There were so many things I loved about this experience, but that fact that so many young people came by to watch tops the list.  A rotating group of kids would quietly sit for awhile and just observe what I was doing. 

"You're cheating," said one kid.  "You're copying from a picture."

"I'm not copying," I retorted.  "I'm interpreting."

I loved the fact they asked questions and made comments.  Most importantly, I'm glad they took the time to watch the painting come together.

It was great to see many old friends who had come out to Anzac to support Bo including a huge contingent from the Fort McMurray Fire Department, Mayor Melissa, and MLA Tany Yao.  It was also a highlight to get a hug from Pauline Gauthier, long-time electoral officer in our region.

"I had no idea you had this talent," she said, shaking her head.  Pauline and I go way back.  She helped prepared the amazing meal at the very first public fundraiser I attended in Fort McMurray in 1996 for the Fish and Game Association.

As the minute hand crept up on the nine o'clock hour, I furiously finished up some last details.  I motioned for Alexandria Pitchers, the daughter of a fire fighter, to come forward.

"I want you to add the final spot of white to the nose," I said.  "Can you do that for me?"

She nodded her head, came forward and put that white dab in exactly the right place.

A part of me wanted to inscribe the Man in the Arena speech from Teddy Roosevelt into the piece, but I couldn't figure out a way to do it with the time I had remaining.  So, instead, I titled the painting "Daring Greatly" because that is what Bo and everyone who is surrounding and supporting him are doing.

I close out this post with that amazing speech from over 100 years ago, as it reflects so much about why this community is rising up in this magical way for this brave young man who is battling for his life.

Excerpt from the speech "Citizenship In A Republic"
delivered at the Sorbonne, in Paris, France on April 23, 1910

It is not the critic who counts; not the man who points out how the strong man stumbles, or where the doer of deeds could have done them better.
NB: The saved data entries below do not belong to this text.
-- ==== Sys2Proof/Machine/Calibration.lean ====
section
/-! DEFINITION. The calibration transactions: GETCAL and SETCAL, their issue steps and their engine states
(44_calibration_transactions.md). -/

namespace Sys2Proof.Machine

/-- `GETCAL`, the issue step (R201). -/
def execGetcal (s : State) : Host.Outcome State Fault Refusal :=
  .next (issueTransaction .getcal (!s.cfg.hasSmoothCal) (fun s => s) s)

/-- `SETCAL`, the issue step (R204, R205). -/
def execSetcal (ppb : Int) (s : State) : Host.Outcome State Fault Refusal :=
  .next (issueTransaction .setcal (!s.cfg.hasSmoothCal || ppbOutOfRange ppb)
    (fun s => { s with argCal := calEncode (ppbToPulses ppb), tmo := s.cfg.calPollBudget }) s)

/-- The ppb a `CAL` word stands for (R202). -/
def calWordPpb (cal : Word) : Int := pulsesToPpb (calDecode (calpBit cal) (calmField cal))

/-- `GC_RD` (R202). -/
def gcRd (s : State) : State :=
  finish .ok [wordOfInt (calWordPpb (s.counter.read .cal))] (logRead .cal s)

/-- `SC_POLL` (R206). -/
def scPoll (s : State) : State :=
  if calPendingBit (s.counter.read .status) then
    if 0 < s.tmo then { logRead .status s with tmo := s.tmo - 1 }
    else failUnscoped .timeout (logRead .status s)
  else { logRead .status s with ts := .scWpoff }

/-- `SC_WPOFF` (R207). -/
def scWpoff (s : State) : State := { cwrite .wpctl 0x00000000#32 s with wu := true, ts := .scWr }

/-- `SC_WR` (R208). -/
def scWr (s : State) : State := { cwrite .cal s.argCal s with ts := .wsWpon }

end Sys2Proof.Machine
end

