/-- R176: the translation, field by field of the response words (30_encoding.md R96), and the range of `nsec`.
It holds for all register bits: where a nibble is above 9, input the source calls undefined, ten times the high digit
plus the low is the spec's own reading (R121, 93 U1) and the model's, log entry 8 (DEDUCED, unsafe). A claim about
calendar fields needs valid BCD as a premise. -/
def Obligations.TranslationFields : Prop :=
  ∀ (sd st : Word),
    bits (translateDate sd) 31 16 = 10 * bits sd 23 20 + bits sd 19 16 ∧
    bits (translateDate sd) 15 8 = 10 * bits sd 12 12 + bits sd 11 8 ∧
    bits (translateDate sd) 7 0 = 10 * bits sd 5 4 + bits sd 3 0 ∧
    bits (translateTime sd st) 31 24 = (if bits sd 15 13 = 7 then 0 else bits sd 15 13) ∧
    bits (translateTime sd st) 23 16 = 10 * bits st 21 20 + bits st 19 16 ∧
    bits (translateTime sd st) 15 8 = 10 * bits st 14 12 + bits st 11 8 ∧
    bits (translateTime sd st) 7 0 = 10 * bits st 6 4 + bits st 3 0 ∧
    (∀ predivS ss : Nat, predivS ≤ 32767 → ss ≤ predivS →
      0 ≤ nanoseconds predivS ss ∧ nanoseconds predivS ss ≤ 999999999 ∧
      (ss = predivS → nanoseconds predivS ss = 0))

/-- R186, R101: the fields of a time survive the write and the read; weekday 0 comes back 0. -/
def Obligations.TimeWordsRoundTrip : Prop :=
  ∀ (year : Int) (month day : Nat) (wday : Int) (hour minute second : Nat),
    (Instr.settime year month day wday hour minute second).wf = true →
    0 ≤ year → year ≤ 99 → 0 ≤ wday → wday ≤ 6 →
    (encode (.settime year month day wday hour minute second)).more =
      [translateDate (dateWord year month day wday),
       translateTime (dateWord year month day wday) (timeWord hour minute second)]

/-! ### The pure operations, each with its packet and its whole effect -/

/-- 40_bcd_codec.md R122. -/
def Obligations.TobcdAnswers : Prop :=
  (∀ x : Nat, x ≤ 255 → decode ⟨BitVec.ofNat 32 (0x80000000 + x), []⟩ = .ok (.tobcd x)) ∧
  ∀ (x : Nat) (s : State),
    exec (.tobcd x) s = .next { s with
      resp := s.resp.set s.issuer (some
        (if x ≤ 99 then [0x80000000#32, BitVec.ofNat 32 (x / 10 * 2 ^ 4 + x % 10)] else [0x80000001#32])) }

/-- R123: every byte is answered, its digits not validated. -/
def Obligations.FrombcdAnswers : Prop :=
  (∀ b : Byte, decode ⟨BitVec.ofNat 32 (0x90000000 + b.toNat), []⟩ = .ok (.frombcd b)) ∧
  ∀ (b : Byte) (s : State),
    exec (.frombcd b) s = .next { s with
      resp := s.resp.set s.issuer (some
        [0x90000000#32, BitVec.ofNat 32 (10 * (b.toNat / 2 ^ 4) + b.toNat % 2 ^ 4)]) }

/-- 41_calibration_converter.md R135: outside the range, or without the capability, it is rejected, never clamped. -/
def Obligations.Ppb2pulsesAnswers : Prop :=
  (∀ w : Word, decode ⟨0xA0000000#32, [w]⟩ = .ok (.ppb2pulses w.toInt)) ∧
  ∀ (ppb : Int) (s : State),
    exec (.ppb2pulses ppb) s = .next { s with
      resp := s.resp.set s.issuer (some
        (if s.cfg.hasSmoothCal = true ∧ -487328 ≤ ppb ∧ ppb ≤ 488281 then
          [0xA0000000#32, BitVec.ofInt 32 (rdiv (ppb * 2048) 1953125)]
        else [0xA0000001#32])) }
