-- ==== Sys2Proof/Laws/Step.lean ====
section
/-! SUPPORT. What one step can do, said once, and runs taken apart. -/

namespace Sys2Proof.Machine

/-! ### The schedule (00_scope.md R11; log entry 1) -/

/-- Taking an event changes the schedule only. -/
theorem useEvent_eq (s : State) : ∃ i n, useEvent s = { s with inputs := i, eventCtr := n } := by
  unfold useEvent
  split
  · exact ⟨_, s.eventCtr, rfl⟩
  · exact ⟨_, s.eventCtr, rfl⟩
  · exact ⟨s.inputs, _, rfl⟩

section
variable (s : State)

@[simp] theorem useEvent_cfg : (useEvent s).cfg = s.cfg := by obtain ⟨i, n, h⟩ := useEvent_eq s; rw [h]
@[simp] theorem useEvent_ts : (useEvent s).ts = s.ts := by obtain ⟨i, n, h⟩ := useEvent_eq s; rw [h]
@[simp] theorem useEvent_opl : (useEvent s).opl = s.opl := by obtain ⟨i, n, h⟩ := useEvent_eq s; rw [h]
@[simp] theorem useEvent_ims : (useEvent s).ims = s.ims := by obtain ⟨i, n, h⟩ := useEvent_eq s; rw [h]
@[simp] theorem useEvent_lock : (useEvent s).lock = s.lock := by obtain ⟨i, n, h⟩ := useEvent_eq s; rw [h]
@[simp] theorem useEvent_owner : (useEvent s).owner = s.owner := by obtain ⟨i, n, h⟩ := useEvent_eq s; rw [h]
@[simp] theorem useEvent_configured : (useEvent s).configured = s.configured := by obtain ⟨i, n, h⟩ := useEvent_eq s; rw [h]
@[simp] theorem useEvent_wu : (useEvent s).wu = s.wu := by obtain ⟨i, n, h⟩ := useEvent_eq s; rw [h]
@[simp] theorem useEvent_err : (useEvent s).err = s.err := by obtain ⟨i, n, h⟩ := useEvent_eq s; rw [h]
@[simp] theorem useEvent_cfFmt : (useEvent s).cfFmt = s.cfFmt := by obtain ⟨i, n, h⟩ := useEvent_eq s; rw [h]
@[simp] theorem useEvent_tmo : (useEvent s).tmo = s.tmo := by obtain ⟨i, n, h⟩ := useEvent_eq s; rw [h]
@[simp] theorem useEvent_rty : (useEvent s).rty = s.rty := by obtain ⟨i, n, h⟩ := useEvent_eq s; rw [h]
@[simp] theorem useEvent_sd : (useEvent s).sd = s.sd := by obtain ⟨i, n, h⟩ := useEvent_eq s; rw [h]
@[simp] theorem useEvent_st : (useEvent s).st = s.st := by obtain ⟨i, n, h⟩ := useEvent_eq s; rw [h]
@[simp] theorem useEvent_ss : (useEvent s).ss = s.ss := by obtain ⟨i, n, h⟩ := useEvent_eq s; rw [h]
@[simp] theorem useEvent_argDate : (useEvent s).argDate = s.argDate := by obtain ⟨i, n, h⟩ := useEvent_eq s; rw [h]
@[simp] theorem useEvent_argTime : (useEvent s).argTime = s.argTime := by obtain ⟨i, n, h⟩ := useEvent_eq s; rw [h]
@[simp] theorem useEvent_argCal : (useEvent s).argCal = s.argCal := by obtain ⟨i, n, h⟩ := useEvent_eq s; rw [h]
@[simp] theorem useEvent_resp : (useEvent s).resp = s.resp := by obtain ⟨i, n, h⟩ := useEvent_eq s; rw [h]
@[simp] theorem useEvent_hist : (useEvent s).hist = s.hist := by obtain ⟨i, n, h⟩ := useEvent_eq s; rw [h]
@[simp] theorem useEvent_counter : (useEvent s).counter = s.counter := by obtain ⟨i, n, h⟩ := useEvent_eq s; rw [h]
@[simp] theorem useEvent_clkReady : (useEvent s).clkReady = s.clkReady := by obtain ⟨i, n, h⟩ := useEvent_eq s; rw [h]
@[simp] theorem useEvent_cycle : (useEvent s).cycle = s.cycle := by obtain ⟨i, n, h⟩ := useEvent_eq s; rw [h]
@[simp] theorem useEvent_issuer : (useEvent s).issuer = s.issuer := by obtain ⟨i, n, h⟩ := useEvent_eq s; rw [h]
@[simp] theorem useEvent_freeCtr : (useEvent s).freeCtr = s.freeCtr := by obtain ⟨i, n, h⟩ := useEvent_eq s; rw [h]

end

theorem nextEvent_of_cons {s : State} {e : Event} {rest : List Event} (h : s.inputs = e :: rest) :
    nextEvent s = e := by
  simp only [nextEvent, h]

theorem useEvent_of_cons {s : State} {e : Event} {rest : List Event} (h : s.inputs = e :: rest) :
    useEvent s = { s with inputs := rest } := by
  simp only [useEvent, h]

/-- An event that need not wait is taken and done. -/
theorem step_of_nextEvent {s : State} {e : Event} (h : nextEvent s = e) (hw : ownerWaits e s = false) :
    step s = act e (useEvent s) := by
  subst h
  exact if_neg (by rw [hw]; exact Bool.false_ne_true)

/-- A waiting owner leaves the step to the engine. -/
theorem step_of_ownerWaits {s : State} (h : ownerWaits (nextEvent s) s = true) : step s = advance s := if_pos h

/-- An issue that need not wait is made. -/
theorem step_of_mayIssue {s : State} {r : Nat} {p : Packet} (h : MayIssue s r p) :
    step s = issue r p (useEvent s) := by
  have hw : ownerWaits (.issue r p) s = false := by
    have hf := h.free
    cases hl : s.lock
    · simp [ownerWaits, hl]
    · simp only [ownerWaits, Bool.and_eq_false_iff, decide_eq_false_iff_not]
      exact .inr fun ho => hf ⟨hl, ho⟩
  rw [step_of_nextEvent h.next hw]
  exact if_neg (by rw [useEvent_cfg]; exact Nat.not_le.mpr h.port)

/-- All that a step with a next state can be: the engine's (`u` is `s`, or `s` with its event taken), a counter
step, a platform step, or an issue step. -/
theorem step_cases {s t : State} (h : step s = .next t) :
    (∃ u, (u = s ∨ u = useEvent s) ∧ engineMoves s = true ∧ advance u = .next t) ∨
    (∃ m, nextEvent s = .counter m ∧ t = { useEvent s with counter := counterStep m s.counter }) ∨
    (∃ b, nextEvent s = .clkReady b ∧ t = { useEvent s with clkReady := b }) ∨
    (∃ r p, MayIssue s r p ∧ issue r p (useEvent s) = .next t) := by
  by_cases hw : ownerWaits (nextEvent s) s = true
  · rw [step_of_ownerWaits hw] at h
    exact .inl ⟨s, .inl rfl, by rw [engineMoves, hw, Bool.or_true], h⟩
  · rw [step_of_nextEvent rfl (Bool.eq_false_of_not_eq_true hw)] at h
    cases he : nextEvent s with
    | advance =>
      rw [he] at h
      exact .inl ⟨_, .inr rfl, by rw [engineMoves, he]; rfl, h⟩
    | counter m =>
      rw [he] at h
      injection h with h
      exact .inr (.inl ⟨m, rfl, by rw [← h, useEvent_counter]⟩)
    | clkReady b =>
      rw [he] at h
      injection h with h
      exact .inr (.inr (.inl ⟨b, rfl, h.symm⟩))
    | issue r p =>
      rw [he] at h
      by_cases hp : s.cfg.nreq ≤ r
      · rw [act, useEvent_cfg, if_pos hp] at h
        cases h
      · refine .inr (.inr (.inr ⟨r, p, ⟨he, by omega, fun ⟨hl, ho⟩ => hw ?_⟩, ?_⟩))
        · rw [he]
          simp [ownerWaits, hl, ho]
          omega
        · rwa [act, useEvent_cfg, if_neg hp] at h

/-- An issue step answers its requester, or an accepted transaction begins. -/
theorem issue_cases {r : Nat} {p : Packet} {s t : State} (h : issue r p s = .next t) :
    (∃ w ws, t = setMailbox r (some (w :: ws)) { s with issuer := r }) ∨
    (∃ tr d m c n k, acceptanceError tr { s with issuer := r } = none ∧
      t = { accept tr (openIssue { s with issuer := r }) with
        argDate := d, argTime := m, argCal := c, tmo := n, rty := k }) := by
  unfold issue at h
  split at h
  · rename_i i _
    rcases exec_cases i { s with issuer := r } with ⟨w, ws, hw⟩ | ⟨tr, d, m, c, n, k, ha, hw⟩
    · rw [hw] at h
      injection h with h
      exact .inl ⟨w, ws, h.symm⟩
    · rw [hw] at h
      injection h with h
      exact .inr ⟨tr, d, m, c, n, k, ha, h.symm⟩
  · injection h with h
    subst h
    exact .inl ⟨_, [], answerMalformed_eq _ _⟩

/-- The engine's step, when its event comes next. -/
theorem step_of_advance {s : State} {rest : List Event} (h : s.inputs = .advance :: rest) :
    step s = advance { s with inputs := rest } := by
  rw [step_of_nextEvent (nextEvent_of_cons h) rfl, useEvent_of_cons h]
  rfl

theorem runs_zero (s : State) : runs 0 s = .next s := rfl

theorem runs_succ {s t : State} (n : Nat) (h : step s = .next t) : runs (n + 1) s = runs n t := by
  simp only [runs, h]

/-- A run whose schedule begins with the engine begins with its step. -/
theorem runs_engine {s t : State} {rest : List Event} (n : Nat) (hi : s.inputs = .advance :: rest)
    (h : advance { s with inputs := rest } = .next t) : runs (n + 1) s = runs n t :=
  runs_succ n ((step_of_advance hi).trans h)

/-- Runs compose. -/
theorem runs_add {s t : State} (m n : Nat) (h : runs m s = .next t) : runs (m + n) s = runs n t := by
  induction m generalizing s with
  | zero =>
    injection h with h
    rw [h, Nat.zero_add]
  | succ m ih =>
    rw [show m + 1 + n = (m + n) + 1 by omega]
    simp only [runs] at h ⊢
    cases hs : step s with
    | next u =>
      rw [hs] at h
      exact ih h
    | fault e => rw [hs] at h; cases h
    | refused e => rw [hs] at h; cases h

/-- What a step keeps, a run keeps. -/
theorem runs_keeps (Inv : State → Prop) (keeps : ∀ s t, Inv s → step s = .next t → Inv t) (n : Nat) :
    ∀ s t, Inv s → runs n s = .next t → Inv t := by
  induction n with
  | zero =>
    intro s t hi h
    injection h with h
    exact h ▸ hi
  | succ n ih =>
    intro s t hi h
    simp only [runs] at h
    cases hs : step s with
    | next u =>
      rw [hs] at h
      exact ih u t (keeps s u hi hs) h
    | fault e => rw [hs] at h; cases h
    | refused e => rw [hs] at h; cases h

end Sys2Proof.Machine
end

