/-- A configured block with nothing in flight accepts every transaction but CONFIG. -/
theorem issueTransaction_of_configured {t : Transaction} (ht : t ≠ .config) (latch : State → State) {s : State}
    (hconf : s.configured = true) (hlock : s.lock = false) :
    issueTransaction t false latch s = latch (accept t (openIssue s)) :=
  issueTransaction_accepted latch ((acceptanceError_eq_none t s).mpr ⟨hlock, fun h => absurd h ht, fun _ => hconf⟩)

theorem latchGettime_rty (s : State) :
    latchGettime s = { s with rty := if s.cfg.readRetryCap.isSome then 0 else s.rty } := by
  unfold latchGettime
  split <;> simp_all

theorem settimeOutOfRange_eq_false {year wday : Int} (hy0 : 0 ≤ year) (hy99 : year ≤ 99) (hw0 : 0 ≤ wday)
    (hw6 : wday ≤ 6) : settimeOutOfRange year wday = false := by
  simp only [settimeOutOfRange, decide_eq_false_iff_not]
  omega

theorem ppbOutOfRange_iff (ppb : Int) : ppbOutOfRange ppb = true ↔ ppb < -487328 ∨ 488281 < ppb :=
  decide_eq_true_iff

theorem ppbOutOfRange_eq_false {ppb : Int} (hmin : -487328 ≤ ppb) (hmax : ppb ≤ 488281) :
    ppbOutOfRange ppb = false := by
  rw [Bool.eq_false_iff, ne_eq, ppbOutOfRange_iff]
  omega

/-- Settles O25: accepted, and the latch is R170's. -/
theorem gettimeAccepted : Obligations.GettimeAccepted := by
  intro s hconf hlock
  rw [exec, execGettime, issueTransaction_of_configured (by decide) _ hconf hlock, latchGettime_rty]
  rfl

/-- Settles O26: no argument error, accepted, and the latch is R182's. -/
theorem settimeAccepted : Obligations.SettimeAccepted := by
  intro s year month day wday hour minute second hconf hlock hy0 hy99 hw0 hw6
  rw [exec, execSettime, settimeOutOfRange_eq_false hy0 hy99 hw0 hw6,
    issueTransaction_of_configured (by decide) _ hconf hlock]
  rfl

/-- Settles O27: no argument error, accepted, and nothing latched. -/
theorem getcalAccepted : Obligations.GetcalAccepted := by
  intro s hcal hconf hlock
  rw [exec, execGetcal, hcal, Bool.not_true, issueTransaction_of_configured (by decide) _ hconf hlock]
  rfl

/-- Settles O29: accepted, and nothing latched. -/
theorem configAccepted : Obligations.ConfigAccepted := by
  intro s hconf hlock hclk
  have hacc : acceptanceError .config s = none :=
    (acceptanceError_eq_none .config s).mpr ⟨hlock, fun _ => ⟨hconf, hclk⟩, fun h => absurd rfl h⟩
  rw [exec, execConfig, issueTransaction_accepted _ hacc]
  rfl

/-- Settles O30: check 1 fails. -/
theorem transactionArgumentErrors : Obligations.TransactionArgumentErrors := by
  refine ⟨?settime, ?getcal, ?setcal⟩
  case settime =>
    intro s year month day wday hour minute second h
    have herr : settimeOutOfRange year wday = true := decide_eq_true h
    rw [exec, execSettime, herr, issueTransaction_argumentError]
    rfl
  case getcal =>
    intro s hcal
    rw [exec, execGetcal, hcal, Bool.not_false, issueTransaction_argumentError]
    rfl
  case setcal =>
    intro s ppb h
    have herr : (!s.cfg.hasSmoothCal || ppbOutOfRange ppb) = true := by simpa [ppbOutOfRange_iff] using h
    rw [exec, execSetcal, herr, issueTransaction_argumentError]
    rfl

/-- The status stands in the low bits of the header, which are 0 for `OK`. -/
theorem responseHeader_eq_add (n : Nat) (e : Status) :
    responseHeader n e = responseHeader n .ok + BitVec.ofNat 32 e.code := by
  rw [responseHeader, BitVec.ofNat_add, responseHeader, show Status.ok.code = 0 from rfl, Nat.add_zero]

/-- Settles O31: none of the four has an argument error, so check 3 or 4 is the first that fails. -/
theorem transactionsTurnedAway : Obligations.TransactionsTurnedAway := by
  intro s i h hi
  have goesOn : ∃ t latch, t ≠ .config ∧ responseHeader t.op.code .ok = h ∧
      exec i s = .next (issueTransaction t false latch s) := by
    rcases hi with ⟨rfl, rfl⟩ | ⟨_, _, _, _, _, _, _, rfl, hy0, hy99, hw0, hw6, rfl⟩ | ⟨rfl, hcal, rfl⟩ |
      ⟨_, rfl, hcal, hmin, hmax, rfl⟩
    · exact ⟨.gettime, _, nofun, rfl, rfl⟩
    · exact ⟨.settime, _, nofun, rfl, by rw [exec, execSettime, settimeOutOfRange_eq_false hy0 hy99 hw0 hw6]⟩
    · exact ⟨.getcal, _, nofun, rfl, by rw [exec, execGetcal, hcal, Bool.not_true]⟩
    · exact ⟨.setcal, _, nofun, rfl,
        by rw [exec, execSetcal, hcal, ppbOutOfRange_eq_false hmin hmax, Bool.not_true, Bool.or_false]⟩
  obtain ⟨t, latch, ht, rfl, hexec⟩ := goesOn
  refine ⟨fun hconf => ?_, fun hconf hlock => ?_⟩
  · have hfirst : acceptanceError t s = some .deviceNotReady := by simp [acceptanceError, ht, hconf]
    rw [hexec, issueTransaction_refused _ hfirst, responseHeader_eq_add]
    rfl
  · have hfirst : acceptanceError t s = some .busy := by simp [acceptanceError, ht, hconf, hlock]
    rw [hexec, issueTransaction_refused _ hfirst, responseHeader_eq_add]
    rfl

/-- Settles O32: the first of R93's checks that fails names the status. -/
theorem configTurnedAway : Obligations.ConfigTurnedAway := by
  intro s
  have answers : ∀ e, acceptanceError .config s = some e →
      exec .config s = .next (setMailbox s.issuer (some [responseHeader Op.config.code e]) s) :=
    fun e he => congrArg _ (issueTransaction_refused _ he)
  exact ⟨fun hconf => answers .invalidArgument (by simp [acceptanceError, hconf]),
    fun hconf hlock => answers .busy (by simp [acceptanceError, hconf, hlock]),
    fun hconf hlock hclk => answers .deviceNotReady (by simp [acceptanceError, hconf, hlock, hclk])⟩

end Sys2Proof.Machine
end

section
/-! PROOF. The statements of the BCD codec (spec/40_bcd_codec.md): its laws, and the commands TOBCD and FROMBCD. -/

namespace Sys2Proof.Machine

/-! ### The codec's laws (40_bcd_codec.md R120, R121, R124) -/

theorem validBCD_iff (b : Nat) : validBCD b = true ↔ b / 16 ≤ 9 ∧ b % 16 ≤ 9 :=
  decide_eq_true_iff

/-- The digits of `toBCD x` are the decimal digits of `x`. -/
theorem toBCD_digits (x : Nat) : toBCD x / 16 = x / 10 ∧ toBCD x % 16 = x % 10 := by
  simp only [toBCD]
  omega

theorem validBCD_toBCD {x : Nat} (hx : x ≤ 99) : validBCD (toBCD x) = true := by
  obtain ⟨hhigh, hlow⟩ := toBCD_digits x
  rw [validBCD_iff, hhigh, hlow]
  omega

/-- A valid byte has no bits above its two digits, so the high digit is read whole. -/
theorem fromBCD_of_validBCD {b : Nat} (hb : validBCD b = true) : fromBCD b = 10 * (b / 16) + b % 16 := by
  obtain ⟨hhigh, -⟩ := (validBCD_iff b).mp hb
  rw [fromBCD, Nat.mod_eq_of_lt (show b / 16 < 16 by omega)]

theorem fromBCD_le_of_validBCD {b : Nat} (hb : validBCD b = true) : fromBCD b ≤ 99 := by
  obtain ⟨hhigh, hlow⟩ := (validBCD_iff b).mp hb
  rw [fromBCD_of_validBCD hb]
  omega

theorem toBCD_fromBCD {b : Nat} (hb : validBCD b = true) : toBCD (fromBCD b) = b := by
  obtain ⟨-, hlow⟩ := (validBCD_iff b).mp hb
  rw [fromBCD_of_validBCD hb, toBCD]
  omega

/-- The carry from the low digit adds 16 where the low digit loses 9 at most. -/
theorem toBCD_strictMono : StrictMono toBCD := by
  intro x y hxy
  simp only [toBCD]
  omega

/-- Settles O12: the round trips digit by digit, and each field's width by monotonicity from the width's end. -/
theorem bcdCodecLaws : Obligations.BcdCodecLaws :=
  ⟨fun _ hx => ⟨fromBCD_toBCD hx, validBCD_toBCD hx⟩,
    fun _ hb => ⟨fromBCD_le_of_validBCD hb, toBCD_fromBCD hb⟩,
    fun _ _ hxy _ => toBCD_strictMono hxy,
    fun _ => ⟨toBCD_le, toBCD_le, toBCD_le⟩⟩

/-! ### TOBCD and FROMBCD (40_bcd_codec.md R122, R123) -/

theorem execTobcd_of_le {x : Nat} (hx : x ≤ 99) (s : State) :
    execTobcd x s =
      .next (setMailbox s.issuer (some [responseHeader Op.tobcd.code .ok, BitVec.ofNat 32 (toBCD x)]) s) := by
  rw [execTobcd, if_neg (Nat.not_lt.mpr hx), answerPure_some]

theorem execTobcd_of_gt {x : Nat} (hx : 99 < x) (s : State) :
    execTobcd x s = .next (setMailbox s.issuer (some [responseHeader Op.tobcd.code .invalidArgument]) s) := by
  rw [execTobcd, if_pos hx, answerPure_none]

theorem execFrombcd_eq (b : Byte) (s : State) :
    execFrombcd b s =
      .next (setMailbox s.issuer (some [responseHeader Op.frombcd.code .ok, BitVec.ofNat 32 (fromBCD b.toNat)]) s) := by
  rw [execFrombcd, answerPure_some]

/-- A byte has no bits above its two digits, valid or not. -/
theorem fromBCD_byte (b : Byte) : fromBCD b.toNat = 10 * (b.toNat / 2 ^ 4) + b.toNat % 2 ^ 4 := by
  have hb := b.isLt
  simp only [fromBCD]
  omega
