-- ==== Sys2Proof/Machine/BiquadFilter.lean ====
section
/-! DEFINITION. The BiquadFilter commands `LDC`, `SETCOEF`, `FCTL`, `PROC`, `TICK`: 42_biquad_filter.md R161 to R172. -/

namespace Sys2Proof.Machine

/-- `LDC sel, a`: load one staged coefficient, or `flag ILL` for a selector that names none (R161). -/
def execLdc (sel : BitVec 4) (a : Word) (s : State) : Host.Outcome State Fault Refusal :=
  match coefSel sel with
  | some f => .next ((s.loadCoef f a).respond .none)
  | none => .next s.rejectWord

/-- `SETCOEF`: copy all five staged coefficients (R162). -/
def execSetcoef (s : State) : Host.Outcome State Fault Refusal := .next (s.commitCoefs.respond .none)

/-- `FCTL a`: `FEN <- 1 if a != 0 else 0` (R164). -/
def execFctl (a : Word) (s : State) : Host.Outcome State Fault Refusal :=
  .next (({ s with fen := truth a } : State).respond .none)

/-- `PROC`: sample, and filter each leg if enabled (R169, R170). -/
def execProc (s : State) : Host.Outcome State Fault Refusal := .next s.processLegs

/-- `TICK a`: "exactly `PROC` followed by `ADVANCE a` executed as one atomic command, in that order", with the response of
the `PROC` (R172). -/
def execTick (a : Word) (s : State) : Host.Outcome State Fault Refusal := .next (s.processLegs.advancePhases a)

end Sys2Proof.Machine
end

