-- ==== Sys2Proof/Machine/PhaseAccumulator.lean ====
section
/-! DEFINITION. The PhaseAccumulator commands `NOP`, `LDD`, `APPLY`, `ADVANCE`, `SAMPLE`, `SNAPSHOT`:
40_phase_accumulator.md R100 to R110. None of them can fail (60_exceptions.md R190). -/

namespace Sys2Proof.Machine

/-- `NOP`: "Pseudocode: nothing" (R100). -/
def execNop (s : State) : Host.Outcome State Fault Refusal := .next (s.respond .none)

/-- `LDD sel, a`: load one field of the pending push, or `flag ILL` for a selector that names none (R102). -/
def execLdd (sel : BitVec 4) (a : Word) (s : State) : Host.Outcome State Fault Refusal :=
  match paramSel sel with
  | some f => .next ((s.loadDelta f a).respond .none)
  | none => .next s.rejectWord

/-- `APPLY`: merge the pending push into the active parameters (R103). -/
def execApply (s : State) : Host.Outcome State Fault Refusal := .next (s.mergeDelta.respond .none)

/-- `ADVANCE a`: integrate both phases over `dt` (R105). -/
def execAdvance (a : Word) (s : State) : Host.Outcome State Fault Refusal := .next ((s.advancePhases a).respond .none)

/-- `SAMPLE`: the comparator output for the current phase state; "State written: none" (R108). -/
def execSample (s : State) : Host.Outcome State Fault Refusal := .next (s.respond s.sampleLegs.response)

/-- `SNAPSHOT`: a copy of `P.*`, `TH` and `CT`; "State written: none" (R110). -/
def execSnapshot (s : State) : Host.Outcome State Fault Refusal :=
  .next (s.respond (.snap s.p.freq s.p.volt s.p.phase s.p.cfreq s.p.pmode s.th s.ct))

end Sys2Proof.Machine
end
The credit belongs to the man who is actually in the arena, whose face is marred by dust and sweat and blood; who strives valiantly; who errs, who comes short again and again, because there is no effort without error and shortcoming; but who does actually strive to do the deeds; who knows great enthusiasms, the great devotions; who spends himself in a worthy cause; who at the best knows in the end the triumph of high achievement, and who at the worst, if he fails, at least fails while daring greatly, so that his place shall never be with those cold and timid souls who neither know victory nor defeat.